Astros position breakdown: first base
Before we break down how the Astros shape up at first base, here’s a reminder that in the next few days I plan to answer some of your questions with a long-awaited Inbox. So if you have some questions you want answered about the Astros, click here.
Now, let’s get back to our series on examing the Astros one position at a time. Today’s topic is first base. And boy, how things have changed at first base in the last few months.
2010 Opening Day starter: Geoff Blum (Lance Berkman would have been starter if not injured).
2010 end-of-season starters: Brett Wallace/Carlos Lee.
Others who were in the mix: Pedro Feliz.
Combined stats of Astros first basemen: .241 BA/.332 OBP/.397 SLG, 30 doubles, 19 homers, 80 RBIs, 72 walks, 127 strikeouts, 585 at-bats.
Free agents: Blum (mutual option for 2011 was not exercised).
Arbitration eligible: None.
What happened: Lance Berkman injured his knee in the middle of Spring Training and had to undergo surgery, which put him out for the first 12 games of the season. Pedro Feliz, who was signed to be the starting third baseman, and veteran utility man Geoff Blum shared the first base duties until Berkman returned to the lineup, April 20, against the Marlins.
Berkman got off to a terrible start at the plate and never really recovered, which along with the early offensive woes by fellow sluggers Hunter Pence and Carlos Lee put the Astros in a huge hole in the NL Central. The Big Puma hit .242 in April and .221 in May and had five homers in his first 37 games. He managed to hit .278 in June, but had only two homers. That forced the Astros to come to the conclusion they wouldn’t pick up his $15 million option for 2011 and they wound up trading him to the Yankees at the Trade Deadline in exchange for right-hander Mark Melancon and Minor League infielder Jimmy Paredes.

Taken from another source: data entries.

/-- The clock's RESTART column: the slots of CLOCK records in ADMITTED return to PENDING and the frontier goes back to
the earliest of them (R120). -/
def restartClock (s : State) : State :=
  let ks := s.perfs.filterMap admittedQuarter
  let s := ks.foldl pendQuarter s
  setFrontier (minOr s.clock.frontier (ks.map (quarterNumber s.clock.today.date))) s

/-- The engine's RESTART column: the table is emptied without notices (R102). -/
def restartEngine (s : State) : State :=
  { s with perfs := [], lastId := 0, nextOrder := 1, voices := Vector.replicate 4 freeVoice }

/-- The line's RESTART column; the rate is in effect after the reply (R203). -/
def restartLine (l : Line) : Line :=
  { l with
    latch := Vector.replicate 10 none
    mask := Vector.replicate 10 true
    mode := .service
    lastStart := .restart
    lastValidation := none
    restart := .building }

/-- Put the reply of a RESTART in its place (R200). -/
def answerBusy (x : LineSlot) : List LineSlot → List LineSlot
  | [] => []
  | .busy :: l => x :: l
  | y :: l => y :: answerBusy x l

/-- Steps 3 and 4 of a RESTART, when every build started in step 2 has ended (R200). -/
def finishRestart (s : State) : State :=
  if s.line.restart ≠ .building || anyAwaited s then s
  else
    let v := validation s
    let s := enterMode v s
    let reply := match v with
      | none => Reply.ok [.word "RUN"]
      | some d => .ok (.word "SERVICE" :: d)
    { s with line := { s.line with
        restart := .none
        slots := answerBusy (.ready reply (some s.cfg.rate)) s.line.slots } }

/-- Step 2 of a RESTART: every block takes its RESTART column with the reloaded configuration (R200). The reference
setting stands as it is (R20). A change of the flag is announced after the columns are taken, the fallback is applied and
the builds are begun, and before the frontier loop: the order of the model (log 81). -/
def restartEvent (im : Image) (s : State) : State :=
  let old := s.cfg
  let oldFlag := s.tb.flag
  let oldOffset := s.offset
  let now := s.now
  let cfg := keepSteps s.dials (fun n => (rd old.dials n defaultDial).step) im.settings
  let s := restartEngine (restartClock s)
  let s := { s with
    cfg := cfg
    dials := tableOf 4 fun n => restartDial (rd old.dials n defaultDial) (rd cfg.dials n defaultDial) (s.dial n)
    bells := s.bells.map restartBell
    drives := s.drives.map (restartDrive now)
    lights := restartLights now s.lights
    line := restartLine s.line }
  let s := if s.tb.set then s else applyFallback s
  let s := startBuilds true s
  finishRestart (frontierLoop (afterRule oldFlag oldOffset s))

/-! ### Start-up -/

/-- Step 4 of start-up ends when the builds have ended: with an image the validation decides the mode (R202). -/
def finishStartUp (s : State) : State :=
  if s.power.phase ≠ .starting || !s.power.building || anyAwaited s then s
  else
    let v := validation s
    { s with power := { s.power with
        building := false, ready := true, validation := some v, mode := if v.isNone then .run else .service } }

/-- Steps 3 and 4 of start-up: the configuration is that of the image, or the defaults of every chapter, and the profile
builds start. A dial whose position is known at a WARM start keeps the step retained with its record (R52, R202). -/
def adoptImage (im : Option Image) (s : State) : State :=
  let settings := (im.map (·.settings)).getD defaultSettings
  let cfg := if s.power.kind = .warm then keepSteps s.dials (fun n => (s.dial n).step) settings else settings
  let s := { s with
    cfg := cfg
    power := { s.power with refOn := (im.map (·.refOn)).getD true, building := im.isSome, mode := .service
                            validation := none, ready := im.isNone } }
  finishStartUp (startBuilds true s)

/-- Step 2 of start-up: one page read of the directory area for each slot (R153, log 21). -/
def startScan (s : State) : State :=
  let k := s.store.serial + 1
  kick { s with store :=
    { s.store with
      serial := k
      reads := s.store.reads ++ (List.range 64).map fun i => { reader := .scan (i + 1), serial := k, slot := i + 1, page := 0 } } }

/-- The last scan read has come: the directory is put in order, and the image load begins where there is an image
(R153, R202). -/
def scanEnds (s : State) : State :=
  let st := scanDirectory s.store
  let s := { s with
    store := st
    power := { s.power with scanned := some ((slotsIn st.slots .incomplete).length, (slotsIn st.slots .erasing).length) } }
  match currentImage s.store with
  | some _ => startImageLoad s
  | none => adoptImage none s

/-- Main power returns: step 1 of start-up decides the kind of start, and the scan begins (R201, R202). The run clock's
count serves as the start-up's own clock until step 5 (log 30). -/
def powerReturns (valid : Bool) (s : State) : State :=
  startScan
    { s with
      tb := { s.tb with runUs := 0 }
      power := { s.power with
        phase := .starting, kind := if valid && s.tb.set then .warm else .cold, scanned := none, building := false
        mode := .service, validation := none, ready := false } }

/-- A dial's WARM column: an impulse that power cut off is taken to have stepped (R51, R52). The stored state is retained,
also where the loaded noon field is not the one it was kept under (log 63). -/
def warmDial (c : DialCfg) (x : Dial) : Dial :=
  { x with isOpen := false, step := c.step, last := none, openEnd := 0, out := none, armed := true }

/-- The clock's COLD or WARM column; the profiles are those just built (R120). -/
def startClock (warm : Bool) (c : ClockUnit) : ClockUnit := if warm then c else { coldClock with profiles := c.profiles }
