-- ==== Sys2Proof/Machine/Perf.lean ====
section
/-! DEFINITION. The commands of the Performance Engine (chapter 5). -/

namespace Sys2Proof.Machine

/-! ### Requests -/

/-- A record's state in the reply to STOP; one the request removed is REMOVED (R95). -/
def stopReply (id : Nat) (s : State) : State × Reply :=
  (s, .ok [.num id, .word (match s.perf id with | some p => perfStateName p.state | none => "REMOVED")])

/-- STOP FINISH (R95, R96). -/
def stopFinishAct (id : Nat) (s : State) : State × Reply :=
  if !unitOk 255 id then refuse .range s
  else if (s.perf id).isNone then refuse .none s
  else stopReply id (finishPerf id s)

/-- STOP CUT (R95, R97). -/
def stopCutAct (id : Nat) (s : State) : State × Reply :=
  if !unitOk 255 id then refuse .range s
  else if (s.perf id).isNone then refuse .none s
  else stopReply id (cutAll [id] s)

/-- PLAY (R99). -/
def playAct (slot : Nat) (scale wait scene : Option Nat) (s : State) : State × Reply :=
  if !unitOk 64 slot || !sceneOk scene then refuse .range s
  else if (s.slot slot).state ≠ .closed then refuse .none s
  else createFromLine (tunePerf s slot (scaleOf scale) (waitOf wait) scene .line) s

/-- TOLL (R100). -/
def tollAct (bell interval count : Nat) (i : Intensity) (wait scene : Option Nat) (s : State) : State × Reply :=
  if !unitOk 24 bell || 999 < count || !sceneOk scene then refuse .range s
  else createFromLine (tollPerf s bell (clampN interval 10 600) count i (waitOf wait) scene .line) s

/-- A buffer's fields (R101). -/
def bufferFields : Buffer → List Field
  | .empty => [.word "EMPTY"]
  | .reading k _ => [.word "READING", .num k]
  | .loaded k _ => [.word "LOADED", .num k]

/-- The parameters of a kind (R78); a TUNE has none and shows no field for them (log 65). -/
def paramFields : PerfKind → List Field
  | .tune => []
  | .clock c => [.num c.quarter, optNum c.hours, .num c.slot, yesNo c.hourOnly]
  | .toll t => [.num t.bell, .num t.interval, .num t.count, .word (intensityName t.intensity)]
  | .swing w => [.list (w.drives.map (·.drive)), .num w.stagger, .num w.duration]
  | .test t => [.num t.bell, .word (intensityName t.intensity)]

/-- A stop mode's name (R78); NONE where there is none (log 76). -/
def stopName : StopMode → String
  | .none => "NONE" | .finish => "FINISH" | .cut => "CUT"

/-- Every field of a record, in the order of R78 (R101). The stop point is shown as `stopPointOf` numbers it (log 74). -/
def perfFields (p : Perf) : List Field :=
  [.num p.id, .word (kindName p.kind)] ++ sourceFields p.source ++
    [ .num p.level, .word (perfStateName p.state), optNum p.slot, optNum p.tempo, optNum p.division, .hex p.bells
    , .num p.reqAt, .num p.wait, optNum p.anchor, optNum p.voice, .word (stopName p.stop), optNum p.stopPoint
    , optNum p.scene ] ++ paramFields p.kind ++ [optNum p.order] ++ counterFields p.counters

/-- The fields of a performance's voice (R101). -/
def voiceFields (s : State) (p : Perf) : List Field :=
  match p.voice with
  | none => []
  | some v => .num v :: bufferFields (s.voice v).current ++ bufferFields (s.voice v).next ++ [.num (s.voice v).strokes.length]

/-- PERF READ (R101). -/
def perfReadAct (id : Option Nat) (s : State) : State × Reply :=
  match id with
  | none =>
    answer
      (.num s.perfs.length :: s.perfs.flatMap (fun p =>
        [Field.num p.id, .word (kindName p.kind)] ++ sourceFields p.source ++ [.word (perfStateName p.state)]) ++
        [.num (freeVoices s)]) s
  | some k =>
    if !unitOk 255 k then refuse .range s
    else
      match s.perf k with
      | none => refuse .none s
      | some p => answer (perfFields p ++ voiceFields s p) s

/-! ### Strokes -/

/-- The earliest release instant of a voice's strokes (R87). -/
def strokeDue (v : Nat) (s : State) : Option Nat :=
  s.dueMs (match (s.voice v).strokes with
    | [] => none
    | x :: l => some (minOr x.due (l.map (·.due))))

/-- The voice sends its first stroke whose release instant has come (R87). No rule gives the order of two strokes of one
voice whose release instants coincide: the one taken up first is sent first, and within one event the lower bell number.
DESIGN CHOICE, log 88. -/
def strokeRelease (v : Nat) (s : State) : State :=
  match (s.voice v).perf, takeFirst (fun x => x.due ≤ s.now) (s.voice v).strokes with
  | some id, some (x, l) => sendStroke x.bell id x.intensity false (setVoice v { s.voice v with strokes := l } s)
  | _, _ => s

/-- The take-up instant of a voice's next event; a stalled voice takes up nothing (R87, R88). -/
def takeUpDue (v : Nat) (s : State) : Option Nat :=
  match voicePerf s v with
  | none => none
  | some p =>
    if (s.voice v).stall.isSome then none
    else s.dueMs ((nextEvent s p (s.voice v)).map (takeUpAt p))

/-- A voice takes up its next event, or stalls (R87, R88). -/
def eventTakeUp (v : Nat) (s : State) : State :=
  match voicePerf s v with
  | none => s
  | some p =>
    match nextEvent s p (s.voice v) with
    | none => s
    | some e =>
      if (s.voice v).hasPage e.page then takeUp v p e s
      else setVoice v { s.voice v with stall := some (takeUpAt p e) } s

/-- The release instant of a toll's next stroke (R89). -/
def tollDue (id : Nat) (s : State) : Option Nat :=
  match s.perf id with
  | none => none
  | some p =>
    match p.kind, p.anchor with
    | .toll t, some a =>
      if p.state ≠ .waiting ∧ p.stop ≠ .cut ∧ !(t.limit.any fun n => n ≤ t.sent) then
        s.dueMs (some (a + t.sent * t.interval * 100 - flyTime (s.bellCfg t.bell) t.intensity))
      else none
    | _, _ => none

/-- A toll's next stroke is sent (R89). -/
def tollRelease (id : Nat) (s : State) : State :=
  match s.perf id with
  | none => s
  | some p =>
    match p.kind with
    | .toll t => sendStroke t.bell id t.intensity false (setPerf { p with kind := .toll { t with sent := t.sent + 1 } } s)
    | _ => s

/-- The release instant of a test stroke (R90). -/
def testDue (id : Nat) (s : State) : Option Nat :=
  match s.perf id with
  | none => none
  | some p =>
    match p.kind, p.anchor with
    | .test t, some a =>
      if p.state ≠ .waiting ∧ p.stop ≠ .cut ∧ !t.sent then s.dueMs (some (a - flyTime (s.bellCfg t.bell) t.intensity))
      else none
    | _, _ => none

/-- The test stroke is sent (R90). -/
def testRelease (id : Nat) (s : State) : State :=
  match s.perf id with
  | none => s
  | some p =>
    match p.kind with
    | .test t => sendStroke t.bell id t.intensity true (setPerf { p with kind := .test { t with sent := true } } s)
    | _ => s

/-! ### Drive starts -/

/-- The starts of a SWING not yet made nor cancelled: each with its place j − 1 in the set (R84). -/
def SwingParams.coming (p : SwingParams) : List (SwingStart × Nat) :=
  p.drives.zipIdx.filter fun x => !x.1.started && !x.1.done

/-- The instant of a SWING's next start (R84). -/
def startDue (id : Nat) (s : State) : Option Nat :=
  match s.perf id with
  | none => none
  | some p =>
    match p.kind, p.anchor with
    | .swing w, some a =>
      if p.state = .waiting then none else s.dueMs (w.coming.head?.map fun x => a + 1000 * (x.2 * w.stagger))
    | _, _ => none

/-- A drive acts on its start by its state (R127). -/
def startDriveNow (id n duration : Nat) (s : State) : State :=
  match (s.drive n).state with
  | .down | .settling => enterRaising n id duration s
  | .fault | .raising | .ringing | .lowering => driveDone id n s

/-- The next start of a SWING is made; the record becomes RUNNING at its first (R80, R127). -/
def driveStart (id : Nat) (s : State) : State :=
  match s.perf id with
  | none => s
  | some p =>
    match p.kind with
    | .swing w =>
      match w.coming.head? with
      | none => s
      | some (d, _) =>
        let ds := w.drives.map fun x => if x.drive = d.drive then { x with started := true } else x
        let st := if p.state = .admitted then PerfState.running else p.state
        startDriveNow id d.drive w.duration (setPerf { p with kind := .swing { w with drives := ds }, state := st } s)
    | _ => s

/-! ### Ends -/

/-- A performance ends by R92, and the offer round follows. -/
def performanceEnd (id : Nat) (s : State) : State :=
  match s.perf id with
  | none => s
  | some p => offerRound (closePerf id (endOutcome p) s)

/-- The instant at which the last driven pulse of a cut record ends (R97). -/
def cutDue (id : Nat) (s : State) : Option Nat :=
  match s.perf id with
  | none => none
  | some p => s.dueMs (if p.stop = .cut ∧ needsVoice p.kind then some p.drivenEnd else none)

/-- The instant at which a waiting record expires (R75). -/
def expiryDue (id : Nat) (s : State) : Option Nat :=
  match s.perf id with
  | none => none
  | some p => s.dueMs (if p.state = .waiting then some (p.reqAt + 1000 * p.wait) else none)

/-- STOP_FINISH -/
def execStopFinish (id : Nat) (s : State) : Host.Outcome State Fault Refusal :=
  request (.stopFinish id) (stopFinishAct id) s

/-- STOP_CUT -/
def execStopCut (id : Nat) (s : State) : Host.Outcome State Fault Refusal := request (.stopCut id) (stopCutAct id) s

/-- PLAY -/
def execPlay (slot : Nat) (scale wait scene : Option Nat) (s : State) : Host.Outcome State Fault Refusal :=
  request (.play slot scale wait scene) (playAct slot scale wait scene) s

/-- TOLL -/
def execToll (bell interval count : Nat) (i : Intensity) (wait scene : Option Nat) (s : State) :
    Host.Outcome State Fault Refusal :=
  request (.toll bell interval count i wait scene) (tollAct bell interval count i wait scene) s

/-- PERF_READ -/
def execPerfRead (id : Option Nat) (s : State) : Host.Outcome State Fault Refusal := request (.perfRead id) (perfReadAct id) s

/-- STROKE_RELEASE -/
def execStrokeRelease (v : Nat) (s : State) : Host.Outcome State Fault Refusal :=
  ofUnit 4 v (timed (strokeDue v s) (strokeRelease v) s)

/-- EVENT_TAKE_UP -/
def execEventTakeUp (v : Nat) (s : State) : Host.Outcome State Fault Refusal :=
  ofUnit 4 v (timed (takeUpDue v s) (eventTakeUp v) s)

/-- TOLL_STROKE_RELEASE -/
def execTollStrokeRelease (id : Nat) (s : State) : Host.Outcome State Fault Refusal :=
  ofUnit 255 id (timed (tollDue id s) (tollRelease id) s)

/-- TEST_STROKE_RELEASE -/
def execTestStrokeRelease (id : Nat) (s : State) : Host.Outcome State Fault Refusal :=
  ofUnit 255 id (timed (testDue id s) (testRelease id) s)

/-- DRIVE_START -/
def execDriveStart (id : Nat) (s : State) : Host.Outcome State Fault Refusal :=
  ofUnit 255 id (timed (startDue id s) (driveStart id) s)

/-- PERFORMANCE_END -/
def execPerformanceEnd (id : Nat) (s : State) : Host.Outcome State Fault Refusal :=
  ofUnit 255 id (timed (endDue id s) (performanceEnd id) s)

/-- CUT_RECORD_LEAVES -/
def execCutRecordLeaves (id : Nat) (s : State) : Host.Outcome State Fault Refusal :=
  ofUnit 255 id (timed (cutDue id s) (leave id .cut) s)

/-- WAIT_EXPIRY -/
def execWaitExpiry (id : Nat) (s : State) : Host.Outcome State Fault Refusal :=
  ofUnit 255 id (timed (expiryDue id s) (leave id .expired) s)

end Sys2Proof.Machine
end

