-- ==== Sys2Proof/Machine/Step.lean ====
section
/-! DEFINITION. One step: the command at the front of the queue, with the queue's rest; with none waiting, what the part
does by itself (log 1). -/

namespace Sys2Proof.Machine

/-- One step. -/
def step (s : State) : Host.Outcome State Fault Refusal :=
  match s.pending with
  | [] => .next (idle s)
  | i :: l => exec i { s with pending := l }

/-- The state with the command a word spells at the front of its queue; unchanged where the word spells none. -/
def State.withFetchWord (s : State) (nbits w : Nat) : State :=
  match Sys2Proof.decodeTableWord nbits w with
  | some i => { s with pending := i :: s.pending }
  | none => s

end Sys2Proof.Machine
end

Berkman is one of the Astros’ top five offensive players in club history, and watching him get traded away only hours after Roy Oswalt was dealt to the Phillies was quite a shock. Whether Berkman has any game left remained to be seen, but it was clear the Astros were ready to get younger. Brett Wallace, one of the players they acquired in the Oswalt deal in a secondary trade with Toronto, was plugged in as the starter at first base.
Wallace got off to a nice start in his first week on the job in his Major League debut, but he scuffled offensively for much of the season. The power numbers he put up in the Minor Leagues never materialized. Wallace hit just two homers in 144 at-bats and struck out 50 times, but his September was better than his August at the plate and he turned out to be a surprisingly adept defensive first baseman despite his large frame. Wallace hit .222/.296/.319 with two homers and 13 RBIs.
He didn’t hit right-handers (.218) or left-handers (.240) exceptionally well, but found himself splitting time at first base in the final three weeks of the season with Lee, the team’s starting left fielder. Lee started nine of the final 18 games at first base – primarily against lefties – and was adequate defensively, though not nearly as good as Wallace. Lee hit .235/.257/.456 with four homers and 14 RBIs in 19 games as a first baseman.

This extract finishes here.